Francis Nii at Sir Joseph Nombri Hospital, KundiawaFRANCIS NII

An entry in The Crocodile Prize
PNG Chamber of Mines & Petroleum
Award for Essays & Journalism

THE LEVEL of love and care we give to our children are the same we will receive from them when we are sick or get old. If we give them the best according to what we have, we will get the same measure and even more from them.

Yesterday the news of the demise of Tabie reached me, and memories of human tragedy rekindled. He had been referred to Sir Joseph Nombri Memorial Hospital in Kundiawa from Goroka Base Hospital.

Tabie was in his early sixties and some months ago was admitted to my ward for treatment of acute arthritis in both his legs.

Although he was able to walk with the support of crutches, he didn’t have the strength to help himself with other chores.

My daughter Charlene (now doing Grade 11 at Gumine Secondary) helped him to fetch drinking water and to get his morning tea and dinner from the mess. She even did the laundry for him.

As days passed into weeks, we realised that none of his relatives was coming to look after him. He lacked toiletry, so we helped him. We provided him with fruit and extra meals. Whatever we had we shared with him.

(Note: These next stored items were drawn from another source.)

-- ==== Sys2Proof/Machine/MeshOps.lean ====
section
/-! DEFINITION. The mesh (14): node numbers and boxes, link widths and detours, sending and forwarding of packets, inbound
packets at their target, acknowledgements, and the registration tree. -/

namespace Sys2Proof.Machine

open Sys2Proof

/-! ## Nodes, boxes (14 R459, R465, R471) -/

/-- Coordinates of a node number. -/
def nodeX (n : Nat) : Nat := bits n 4 0
def nodeY (n : Nat) : Nat := bits n 9 5
def nodeZ (n : Nat) : Nat := bits n 14 10

def nodeAt (x y z : Nat) : Nat := x + 32 * y + 1024 * z

/-- The neighbour of a node in the direction of a port code, inside the group (14 Table 14.1, R460). -/
def neighbour (c : NodeConfig) (n port : Nat) : Option Nat :=
  let x := nodeX n
  let y := nodeY n
  let z := nodeZ n
  if port = 0 then (if x + 1 < c.nx then some (nodeAt (x + 1) y z) else none)
  else if port = 1 then (if 0 < x then some (nodeAt (x - 1) y z) else none)
  else if port = 2 then (if y + 1 < c.ny then some (nodeAt x (y + 1) z) else none)
  else if port = 3 then (if 0 < y then some (nodeAt x (y - 1) z) else none)
  else if port = 4 then (if z + 1 < c.nz then some (nodeAt x y (z + 1)) else none)
  else if port = 5 then (if 0 < z then some (nodeAt x y (z - 1)) else none)
  else none

def opposite (port : Nat) : Nat := if port % 2 = 0 then port + 1 else port - 1

/-- Compositor of a mesh port (14 Table 14.1). -/
def dieOfMeshPort (port : Nat) : Nat := if port < 3 then 6 else 7

/-- First port of the dimension-order route (14 R473, 01 R46). -/
def routePort (n dst : Nat) : Option Nat :=
  if nodeX n < nodeX dst then some 0
  else if nodeX dst < nodeX n then some 1
  else if nodeY n < nodeY dst then some 2
  else if nodeY dst < nodeY n then some 3
  else if nodeZ n < nodeZ dst then some 4
  else if nodeZ dst < nodeZ n then some 5
  else none

/-- A coordinate lies in [o − m, o + e + m). -/
def inSpan (v o e m : Nat) : Bool := decide (o ≤ v + m) && decide (v < o + e + m)

/-- A node lies in a job's box, widened by `m` nodes. -/
def MeshJob.holds (j : MeshJob) (n m : Nat) : Bool :=
  inSpan (nodeX n) (nodeX j.origin) j.extX m && inSpan (nodeY n) (nodeY j.origin) j.extY m &&
    inSpan (nodeZ n) (nodeZ j.origin) j.extZ m

/-- Ports whose link leads out of a box. -/
def borderMask (c : NodeConfig) (own : Nat) (j : MeshJob) : Nat :=
  maskOf ((List.range 6).filter (fun p =>
    match neighbour c own p with
    | some n => !j.holds n 0
    | none => false))

/-! ## Ports and what the node knows of other links (14 R483, R485, R486) -/

def getMeshPort (s : State) (p : Nat) : MeshPort := mapGetD s.mesh.ports MeshPort.reset p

At time Charlene would ask about his relatives and if they might come and look after him. Tabie said he didn’t know.

“Do you have children?” she asked.

“Yes Bubu, I have many children. They are all grown-up and married. Two of them are in Port Moresby. One is teaching at Kilakila Secondary School and the other is operating a taxi service”, Tabie replied proudly.

“Then why will none of them come to visit you? You need a guardian to look after you, bathe you, wash your clothes and get your meals from the mess. You are not strong enough to help yourself”.

“Bubu, you are right. I don’t know why they are not coming,” he said with a tone of regret.

“Do they know you are here? Do you have their phone numbers?”

“They know I am here, Bubu. But I don’t know why they are not coming. I don’t have their phone numbers”.

“It’s alright,” Charlene assured him. “I will look after you and my dad.”

Tabie stayed in this hospital for almost three months until being transferred back to Goroka. He was living with his latest wife, a widow, when he passed away a week ago.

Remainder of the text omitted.